Quadrant III, csc(theta)= -1.25, find tan(theta)
Quadrant IV, sec(theta)= 4/3, find cot(theta)
Please provide the work for both. Thank you!
I will do the first one, you do the second.
csc(theta) = -1.25 = -5/4 and we are in III
so sin(theta) = -4/5
construct your right-angles triangle, and since sin(theta) = y/r
y = -4, r = 5 and x = ???
x^2 + (-4)^2 = 5^2
x = -3 since we are in quadrant III
tan(theta) = -3/5
For the second problem, I got 4squareroot7/7
not quite -- 4/√7 is cscθ
did you draw the triangle?
To find tan(theta) when csc(theta) = -1.25 in Quadrant III, we can use the following steps:
1. Recall the trigonometric identity: csc(theta) = 1/sin(theta).
2. Therefore, sin(theta) = 1/csc(theta) = 1/(-1.25) = -0.8.
3. In Quadrant III, the sine function is negative.
4. Using the Pythagorean identity, cos^2(theta) = 1 - sin^2(theta), we can find cos(theta).
cos^2(theta) = 1 - (-0.8)^2 = 1 - 0.64 = 0.36.
Taking the square root of both sides, cos(theta) = ±√(0.36) = ±0.6.
5. Since we are in Quadrant III, the cosine function is negative.
Therefore, cos(theta) = -0.6.
6. Finally, tan(theta) = sin(theta)/cos(theta) = (-0.8)/(-0.6) = 4/3.
Now let's find cot(theta) when sec(theta) = 4/3 in Quadrant IV:
1. Recall the trigonometric identity: sec(theta) = 1/cos(theta).
2. Therefore, cos(theta) = 1/sec(theta) = 1/(4/3) = 3/4.
3. In Quadrant IV, the cosine function is positive.
4. Using the Pythagorean identity, sin^2(theta) = 1 - cos^2(theta), we can find sin(theta).

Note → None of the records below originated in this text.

-- ==== Sys2Proof/WellFormed.lean ====
section
/-! DEFINITION. Well-formed commands: operands that the encoding, or what happens outside the device, can produce. -/

namespace Sys2Proof

/-- The 16-bit field of format M (Table 3-2). -/
def mopWf (m : MOp) : Bool := m.long || decide (m.d.toNat < 65536)

/-- Opcodes 0x60 to 0x7F have no format L form (R106). -/
def mopOnlyM (m : MOp) : Bool := !m.long && mopWf m

/-- The opcode bytes that the map leaves unassigned (Tables 3-8 to 3-10, R102). 0x2F is SVC in compatibility mode. -/
def unassignedByte (b : Byte) : Bool :=
  let n : Nat := b.toNat
  n == 0x1E || n == 0x1F || (decide (0x2D ≤ n) && decide (n < 0x40) && n != 0x2F) || (decide (0x76 ≤ n) && decide (n < 0x80))
    || decide (0xF2 < n)

/-- An instruction with its prefixes has at most 16 bytes, of which ten may be prefixes before one of six: R103 refuses a
second prefix and names no greatest number of them (DESIGN CHOICE, log 116). -/
def issueWf (a : Issue) : Bool := decide (a.pre.length ≤ 10)

/-- What the host made visible lies within its bus addresses. -/
def storesWf (l : List HostStore) : Bool := l.all (fun h => decide (h.addr.toNat + h.bytes.length ≤ 2 ^ 64))

/-- A flit has a header of 16 bytes and PLEN units of payload (Table 15-2). -/
def flitWf (f : Flit) : Bool :=
  f.header.length == 16 && f.payload.length == 16 * (((f.header[0]?).getD 0).toNat % 8) && decide (f.payload.length ≤ 64)

/-- The rates of Table 17-2. -/
def rateWf (r : W16) : Bool := decide (3200 ≤ r.toNat) && decide (r.toNat ≤ 6400) && r.toNat % 400 == 0

/-- No port appears twice, and a populated one has a rate of Table 17-2. -/
def portsWf (l : List PortFacts) : Bool :=
  (l.map (fun p => p.port)).Nodup && l.all (fun p => (p.slot0.isNone && p.slot1.isNone) || rateWf p.spdRate)

/-- KABASE and DIRBASE keep their reserved bits zero (Table 10-2, R296); tables begin a frame. -/
def bootWf (b : BootFacts) : Bool :=
  portsWf b.ports && b.kabase.toNat % 0x100000 == 0 && b.dirbase.toNat % 0x80000000 == 0 && b.tables.toNat % 4096 == 0

/-- A register write is aligned to its register, within the ranges of Table 1-6 and the pages of Table 18-3. -/
def regWriteWf : RegWriteOp → Bool
  | .phys pa _ => pa.toNat % 8 == 0 && decide (0x10300000000 ≤ pa.toNat) && decide (pa.toNat < 0x1030A000000)
  | .page _ off wide _ => off.toNat % (if wide then 8 else 4) == 0
  | .bar4 _ off wide _ => off.toNat % (if wide then 8 else 4) == 0
  | .bar2 f off wide _ => f.fn == 0 && off.toNat % (if wide then 8 else 4) == 0
  | .route _ _ _ _ _ => true

/-- A trained link (Table 18-8). -/
def linkWf (k : LinkFacts) : Bool := [1, 2, 4, 8, 16].contains k.width.toNat && decide (1 ≤ k.rate.toNat) && decide (k.rate.toNat ≤ 5)

/-- A command that can arrive. -/
def Instr.wf : Instr → Bool
  | .ldq a m | .ldqs a m | .stq a m | .addq a m | .adcq a m | .subq a m | .sbcq a m | .cmpq a m | .andq a m | .orq a m
  | .xorq a m | .mul a m | .mulu a m | .div a m | .divu a m | .ldd a m | .std a m | .addd a m | .subd a m | .cmpd a m
  | .dmul a m | .ddiv a m | .ldix a m | .ldiy a m | .stix a m | .stiy a m | .leax a m | .leay a m | .bcc a m | .call a m
  | .ldx a m | .stx a m => issueWf a && mopWf m
  | .faddb a m | .fsubb a m | .fmulb a m | .fdivb a m | .fcmpb a m | .faddx a m | .fsubx a m | .fmulx a m | .fdivx a m
  | .fcmpx a m | .tlbi a m | .keyi a m | .tlbwr a m | .tlbrd a m | .kset a m | .kget a m => issueWf a && mopOnlyM m
  | .unassignedOpcode a b => issueWf a && unassignedByte b
  | .nop a | .wait a | .ret a | .retx a | .flushi a | .drain a | .tlbsync a | .clra a | .negq a | .notq a | .dneg a | .dpref a
  | .cvdq a | .cvqd a | .tstd a | .cvdx a | .cvxd a | .cvbq a | .cvqb a | .bsqrt a | .incx a | .decx a | .incy a | .decy a
  | .txy a | .tyx a | .lmov a | .lcmp a | .scan a | .lxlt a | .tpre a | .tevict a => issueWf a
  | .mfs a _ | .mts a _ | .switch a _ | .trap a _ | .svc a _ | .addix a _ | .addiy a _ | .shlq a _ | .shrq a _ | .sarq a _
  | .dshl a _ | .dshr a _ | .dsrr a _ | .ldiq a _ => issueWf a
  | .loopi a _ _ | .loopx a _ _ | .smm a _ _ | .lmm a _ _ | .saveh a _ _ | .loadh a _ _ => issueWf a
  | .bmov a _ | .bcmp a _ | .band a _ | .bor a _ | .bxor a _ | .bxlt a _ | .bxsr a _ | .ztop a _ | .ptoz a _ | .fmt a _
  | .fmtm a _ | .padd a _ | .psub a _ | .pset a _ | .pcmp a _ | .nmov a _ => issueWf a
  | .arcadeInstruction a _ _ _ => issueWf a
  | .farLoadResponse _ w _ => decide (1 ≤ w)
  | .registerWrite w => regWriteWf w
  | .ringFlitReceive _ f _ => flitWf f
  | .sqtail _ _ _ hw | .cqhead _ _ _ hw | .postBatch _ hw => storesWf hw
  | .linkUp _ k => linkWf k
  | .tamperDetect src => src != 2
  | .resetRelease b => bootWf b
  | .bypass code => !([0x00, 0x01, 0x02, 0x03, 0x04, 0x05, 0x06, 0x10].contains code.toNat)
  | .pgaccRead u _ | .pgaccWrite u _ _ => decide (u.toNat < 16)
  | .patrolScrub _ err lane => err != some .corrected || decide (lane.val % 64 < 40)
  | .extensionOpcode _ ans => Machine.statusCodes.contains ans.status.toNat
  | .configurationRequest x => x.off.toNat % 4 == 0
  | .instructionFetch _ | .storeBufferDrain _ | .resultWrite _ | .postedStoreAck _ _ | .exceptionEntry _ _ | .fallbackSwitch _
  | .tpreFillBlock _ | .eventRecordArrival _ _ | .timerExpiry _ | .sigout _ | .letterboxWrite _ | .letterboxSlotRead _
  | .requestTimeout _ | .squarePllLock _ | .pllLockTimeout _ _ | .invalidationReceive _ _ | .invalidationAck _ _
  | .qctlStart _ | .qctlStop _ | .submissionFetch _ _ _ | .cqintTimeExpiry _ _ | .hostWriteFailure _ _ | .functionLevelReset _
  | .identify _ | .tenancyBind _ | .tenancyUnbind _ | .qpCreate _ | .qpDelete _ | .loadProgram _ | .stageArcade _
  | .installArcade _ | .loadExtension _ _ _ | .unknownOpcode _ _ | .defineRecord _ _ | .removeRecord _
  | .setHints _ | .clearFlags _ | .queryRecord _ | .readJournal _ | .stopFn _ | .setConfig _ | .startFn _ _ | .getConfig _
  | .selftest _ _ | .calibrate _ _ | .linkTest _ _ | .readLog _ | .lcChange _ _ | .returnEntryConsume _ | .recordMove _ _
  | .moveCopyComplete _ _ | .releaseLimitExpiry _ _ | .heatEpochExpiry | .directorySweep | .streetEvacuation _ _ | .swst _
  | .resume _ | .dis _ | .tramTrigger _ _ | .partnerStart _ | .pacingRecord _ _ | .pacedBurstStart _ | .tramRead _ _
  | .tramWrite _ _ | .descriptorFetch _ _ | .descriptorComplete _ _ | .tramMissService _ _ | .errorLogWrite _ _ _ _
  | .correctedCoalesceExpiry | .temperatureRead _ _ _ | .calPeriodExpiry _ _ | .calibrationPhase _ _ _ | .refresh _
  | .pgctlRun _ _ | .pgctlClr _ | .perst _ _ | .linkDown _ | .linkRetrainTimeout _ | .d3hotEntry _ | .d0Return _
  | .fwctlRead _ | .fwctlErase _ | .fwctlProgram _ | .flashOperationComplete _ | .getStatus | .getIdent | .readReg _ _ _
  | .writeReg _ _ _ _ | .smbReadLog _ _ | .deviceReset _ | .clearAlert | .alertResponseAddress | .alertReassert | .extest
  | .samplePreload | .idcode | .clamp | .highz | .extestPulse | .extestTrain | .trstN | .pwrgoodRise _ | .pwrgoodFall
  | .resetNLow | .testmode _ | .kctlWipe | .kctlSeal | .kctlLock | .thermtrip _ | .pllLockLoss _
  | .junctionTemperatureAlert _ | .unsupportedRequest _ | .hostReadTimeout _
  | .patternCheckerLock _ _ | .dqsDriftCorrection _ => true

end Sys2Proof
end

sin^2(theta) = 1 - (3/4)^2 = 1 - 9/16 = 7/16.
Taking the square root of both sides, sin(theta) = ±√(7/16) = ±√(7/16) = ±√7/4.
5. Since we are in Quadrant IV, the sine function is negative.
Therefore, sin(theta) = -√7/4.
6. Finally, cot(theta) = 1/tan(theta) = cos(theta)/sin(theta) = (3/4)/(-√7/4) = -3√7/7.